What happens to the color of the white paper when each of these changes are made? Its color changes, doesn’t it? When you shot with the shade setting, did things get more blue or more yellow? Think about how you can use this in your photography once you understand how it works.
Now that you have played around a little, let me help clarify what you should have seen in each exercise.
1. In the first exercise you should see more depth of field (more things in focus, front to back) as the aperture number increases. As you focus further away from the camera, the depth of field also increases at the same aperture. This might be hard to see in this limited of a test, but it is explained better here: How to Control Aperture and Create Images You Love.
2. Your camera is set to expose the world as if it were 18% gray. This means objects that are black are exposed to make them more gray; the same goes for white things. If you are taking pictures of something already gray, like pavement, then there is no adjustment needed. Otherwise, to make white things white, you need to tell your camera to overexpose (that was the “+1”) and to make black things black, you need to under expose (“-1”). More info on exposure compensation is available here: Using Exposure Bias To Improve Picture Detail.
3. As ISO increases, digital noise (not the same as grain in the days of film, but similar) increases. Noise is usually not desired but as time goes on, camera manufacturers get better at reducing it. That’s why camera owners five years ago were told not to go over ISO 800, or there would be too much noise. Now, I regularly shoot at ISO 2000 with results that work for me.
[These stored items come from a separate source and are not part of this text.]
-- ==== Sys2Proof/Laws/State.lean ====
section
/-! SUPPORT. One lemma for each field of the state under each update, and the fields of the responses. -/

namespace Sys2Proof.Machine

/-! ### complete -/

@[simp] theorem complete_rsp (r : Response) (s : State) : (complete r s).rsp = r := rfl
@[simp] theorem complete_rspValid (r : Response) (s : State) : (complete r s).rspValid = true := rfl
@[simp] theorem complete_busy (r : Response) (s : State) : (complete r s).busy = false := rfl
@[simp] theorem complete_curCmd (r : Response) (s : State) : (complete r s).curCmd = s.curCmd := rfl
@[simp] theorem complete_curA (r : Response) (s : State) : (complete r s).curA = s.curA := rfl
@[simp] theorem complete_curB (r : Response) (s : State) : (complete r s).curB = s.curB := rfl
@[simp] theorem complete_wasReset (r : Response) (s : State) : (complete r s).wasReset = s.wasReset := rfl
@[simp] theorem complete_wait (r : Response) (s : State) : (complete r s).wait = s.wait := rfl
@[simp] theorem complete_accepted (r : Response) (s : State) : (complete r s).accepted = s.accepted := rfl
@[simp] theorem complete_draws (r : Response) (s : State) : (complete r s).draws = s.draws := rfl
@[simp] theorem complete_script (r : Response) (s : State) : (complete r s).script = s.script := rfl
@[simp] theorem complete_seen (r : Response) (s : State) : (complete r s).seen = s.seen := rfl
@[simp] theorem complete_results (r : Response) (s : State) : (complete r s).results = s.results := rfl

/-! ### resetEdge -/

@[simp] theorem resetEdge_rsp (s : State) : (resetEdge s).rsp = Response.cleared := rfl
@[simp] theorem resetEdge_rspValid (s : State) : (resetEdge s).rspValid = false := rfl
@[simp] theorem resetEdge_busy (s : State) : (resetEdge s).busy = false := rfl
@[simp] theorem resetEdge_curCmd (s : State) : (resetEdge s).curCmd = Config.curCmdAfterReset s.draws := rfl
@[simp] theorem resetEdge_curA (s : State) : (resetEdge s).curA = Config.curAAfterReset s.draws := rfl
@[simp] theorem resetEdge_curB (s : State) : (resetEdge s).curB = Config.curBAfterReset s.draws := rfl
@[simp] theorem resetEdge_wasReset (s : State) : (resetEdge s).wasReset = true := rfl
@[simp] theorem resetEdge_wait (s : State) : (resetEdge s).wait = 0 := rfl
@[simp] theorem resetEdge_accepted (s : State) : (resetEdge s).accepted = s.accepted := rfl
@[simp] theorem resetEdge_draws (s : State) : (resetEdge s).draws = s.draws + 1 := rfl
@[simp] theorem resetEdge_script (s : State) : (resetEdge s).script = s.script := rfl
@[simp] theorem resetEdge_seen (s : State) : (resetEdge s).seen = s.seen := rfl
@[simp] theorem resetEdge_results (s : State) : (resetEdge s).results = s.results := rfl

/-! ### acceptRequest -/

@[simp] theorem acceptRequest_rsp (p : Pins) (s : State) : (acceptRequest p s).rsp = s.rsp := rfl
@[simp] theorem acceptRequest_rspValid (p : Pins) (s : State) : (acceptRequest p s).rspValid = false := rfl
@[simp] theorem acceptRequest_busy (p : Pins) (s : State) : (acceptRequest p s).busy = true := rfl
@[simp] theorem acceptRequest_curCmd (p : Pins) (s : State) : (acceptRequest p s).curCmd = p.reqCmd := rfl
@[simp] theorem acceptRequest_curA (p : Pins) (s : State) : (acceptRequest p s).curA = p.reqA := rfl
@[simp] theorem acceptRequest_curB (p : Pins) (s : State) : (acceptRequest p s).curB = p.reqB := rfl
@[simp] theorem acceptRequest_wasReset (p : Pins) (s : State) : (acceptRequest p s).wasReset = s.wasReset := rfl
@[simp] theorem acceptRequest_wait (p : Pins) (s : State) : (acceptRequest p s).wait = edgesToWait p.reqCmd s.draws := rfl
@[simp] theorem acceptRequest_accepted (p : Pins) (s : State) : (acceptRequest p s).accepted = s.accepted + 1 := rfl
@[simp] theorem acceptRequest_draws (p : Pins) (s : State) : (acceptRequest p s).draws = s.draws + 1 := rfl
@[simp] theorem acceptRequest_script (p : Pins) (s : State) : (acceptRequest p s).script = s.script := rfl
@[simp] theorem acceptRequest_seen (p : Pins) (s : State) : (acceptRequest p s).seen = s.seen := rfl
@[simp] theorem acceptRequest_results (p : Pins) (s : State) : (acceptRequest p s).results = s.results := rfl

/-! ### waitEdge -/

@[simp] theorem waitEdge_rsp (s : State) : (waitEdge s).rsp = s.rsp := rfl
@[simp] theorem waitEdge_rspValid (s : State) : (waitEdge s).rspValid = s.rspValid := rfl
@[simp] theorem waitEdge_busy (s : State) : (waitEdge s).busy = s.busy := rfl
@[simp] theorem waitEdge_curCmd (s : State) : (waitEdge s).curCmd = s.curCmd := rfl
@[simp] theorem waitEdge_curA (s : State) : (waitEdge s).curA = s.curA := rfl
@[simp] theorem waitEdge_curB (s : State) : (waitEdge s).curB = s.curB := rfl
@[simp] theorem waitEdge_wasReset (s : State) : (waitEdge s).wasReset = s.wasReset := rfl
@[simp] theorem waitEdge_wait (s : State) : (waitEdge s).wait = s.wait - 1 := rfl
@[simp] theorem waitEdge_accepted (s : State) : (waitEdge s).accepted = s.accepted := rfl
@[simp] theorem waitEdge_draws (s : State) : (waitEdge s).draws = s.draws := rfl
@[simp] theorem waitEdge_script (s : State) : (waitEdge s).script = s.script := rfl
@[simp] theorem waitEdge_seen (s : State) : (waitEdge s).seen = s.seen := rfl
@[simp] theorem waitEdge_results (s : State) : (waitEdge s).results = s.results := rfl

/-! ### popMove -/

@[simp] theorem popMove_rsp (s : State) : (popMove s).rsp = s.rsp := rfl
@[simp] theorem popMove_rspValid (s : State) : (popMove s).rspValid = s.rspValid := rfl
@[simp] theorem popMove_busy (s : State) : (popMove s).busy = s.busy := rfl
@[simp] theorem popMove_curCmd (s : State) : (popMove s).curCmd = s.curCmd := rfl
@[simp] theorem popMove_curA (s : State) : (popMove s).curA = s.curA := rfl
@[simp] theorem popMove_curB (s : State) : (popMove s).curB = s.curB := rfl
@[simp] theorem popMove_wasReset (s : State) : (popMove s).wasReset = s.wasReset := rfl
@[simp] theorem popMove_wait (s : State) : (popMove s).wait = s.wait := rfl
@[simp] theorem popMove_accepted (s : State) : (popMove s).accepted = s.accepted := rfl
@[simp] theorem popMove_draws (s : State) : (popMove s).draws = s.draws := rfl
@[simp] theorem popMove_script (s : State) : (popMove s).script = s.script.tail := rfl
@[simp] theorem popMove_seen (s : State) : (popMove s).seen = s.seen := rfl
@[simp] theorem popMove_results (s : State) : (popMove s).results = s.results := rfl

/-! ### collect -/

@[simp] theorem collect_rsp (r : Response) (s : State) : (collect r s).rsp = s.rsp := rfl
@[simp] theorem collect_rspValid (r : Response) (s : State) : (collect r s).rspValid = s.rspValid := rfl
@[simp] theorem collect_busy (r : Response) (s : State) : (collect r s).busy = s.busy := rfl
@[simp] theorem collect_curCmd (r : Response) (s : State) : (collect r s).curCmd = s.curCmd := rfl
@[simp] theorem collect_curA (r : Response) (s : State) : (collect r s).curA = s.curA := rfl
@[simp] theorem collect_curB (r : Response) (s : State) : (collect r s).curB = s.curB := rfl
@[simp] theorem collect_wasReset (r : Response) (s : State) : (collect r s).wasReset = s.wasReset := rfl
@[simp] theorem collect_wait (r : Response) (s : State) : (collect r s).wait = s.wait := rfl
@[simp] theorem collect_accepted (r : Response) (s : State) : (collect r s).accepted = s.accepted := rfl
@[simp] theorem collect_draws (r : Response) (s : State) : (collect r s).draws = s.draws := rfl
@[simp] theorem collect_script (r : Response) (s : State) : (collect r s).script = s.script.tail := rfl
@[simp] theorem collect_seen (r : Response) (s : State) : (collect r s).seen = s.seen ++ [r] := rfl
@[simp] theorem collect_results (r : Response) (s : State) : (collect r s).results = s.results := rfl

/-! ### observe -/

@[simp] theorem observe_rsp (s : State) : (observe s).rsp = s.rsp := by unfold observe; split <;> rfl
@[simp] theorem observe_rspValid (s : State) : (observe s).rspValid = s.rspValid := by unfold observe; split <;> rfl
@[simp] theorem observe_busy (s : State) : (observe s).busy = s.busy := by unfold observe; split <;> rfl
@[simp] theorem observe_curCmd (s : State) : (observe s).curCmd = s.curCmd := by unfold observe; split <;> rfl
@[simp] theorem observe_curA (s : State) : (observe s).curA = s.curA := by unfold observe; split <;> rfl
@[simp] theorem observe_curB (s : State) : (observe s).curB = s.curB := by unfold observe; split <;> rfl
@[simp] theorem observe_wasReset (s : State) : (observe s).wasReset = s.wasReset := by unfold observe; split <;> rfl
@[simp] theorem observe_wait (s : State) : (observe s).wait = s.wait := by unfold observe; split <;> rfl
@[simp] theorem observe_accepted (s : State) : (observe s).accepted = s.accepted := by unfold observe; split <;> rfl
@[simp] theorem observe_draws (s : State) : (observe s).draws = s.draws := by unfold observe; split <;> rfl
@[simp] theorem observe_script (s : State) : (observe s).script = s.script := by unfold observe; split <;> rfl
@[simp] theorem observe_seen (s : State) : (observe s).seen = s.seen := by unfold observe; split <;> rfl
theorem observe_results (s : State) : (observe s).results =
    if s.wasReset && s.rspValid then noteResponse s.accepted s.rsp s.results else s.results := by unfold observe; split <;> rfl

/-! ### Responses -/

@[simp] theorem ofWord_result (y : Word) : (Response.ofWord y).result = y := rfl
@[simp] theorem ofWord_err (y : Word) : (Response.ofWord y).err = 0 := rfl
@[simp] theorem ofWord_str (y : Word) : (Response.ofWord y).str = strOfChars [] := rfl
@[simp] theorem ofWord_len (y : Word) : (Response.ofWord y).len = 0 := rfl
@[simp] theorem ofChars_result (cs : List Byte) : (Response.ofChars cs).result = 0 := rfl
@[simp] theorem ofChars_err (cs : List Byte) : (Response.ofChars cs).err = 0 := rfl
@[simp] theorem ofChars_str (cs : List Byte) : (Response.ofChars cs).str = strOfChars cs := rfl
@[simp] theorem ofChars_len (cs : List Byte) : (Response.ofChars cs).len = BitVec.ofNat 4 cs.length := rfl
@[simp] theorem ofError_result (e : ErrKind) : (Response.ofError e).result = 0 := rfl
@[simp] theorem ofError_err (e : ErrKind) : (Response.ofError e).err = e.code := rfl
@[simp] theorem ofError_str (e : ErrKind) : (Response.ofError e).str = strOfChars [] := rfl
@[simp] theorem ofError_len (e : ErrKind) : (Response.ofError e).len = 0 := rfl
@[simp] theorem ofUnit_ok (y : Word) : Response.ofUnit (.ok y) = Response.ofWord y := rfl
@[simp] theorem ofUnit_error (e : ErrKind) : Response.ofUnit (.error e) = Response.ofError e := rfl

end Sys2Proof.Machine
end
It’s important to know the limits of your camera so you are okay with exceeding them in certain circumstances.
4. As your shutter speed gets slower, the chance for blur increases. This can be blur from you moving the camera (we have all done this before) or from your subject moving. Blur is not an inherently bad thing, it can be used with great affect. But it’s important to know when, and how much, works best for you. Play around on this one a little with different subject speeds and shutter speeds.
5. White Balance can be trickiest when there is more than one light source and it’s helpful to know which way to adjust the colors. A lower temperature (incandescent and fluorescent) give more of a yellow/green cast while cloudy and shady gives your more of a blue tone. If you want to eliminate that color cast in your images, move the White Balance toward those settings.
The great thing about photography is it is highly reproducible. When you do this, that happens – and when you do this again, that happens again. That makes it a great art form, in which experimenting can teach volumes, if you keep control of the variables. You might note that only one variable was allowed to change in each of these exercises, that was on purpose.
Go forth and experiment more with your new camera. The more you shoot and the more you experience through the lens of your camera, the more you will learn!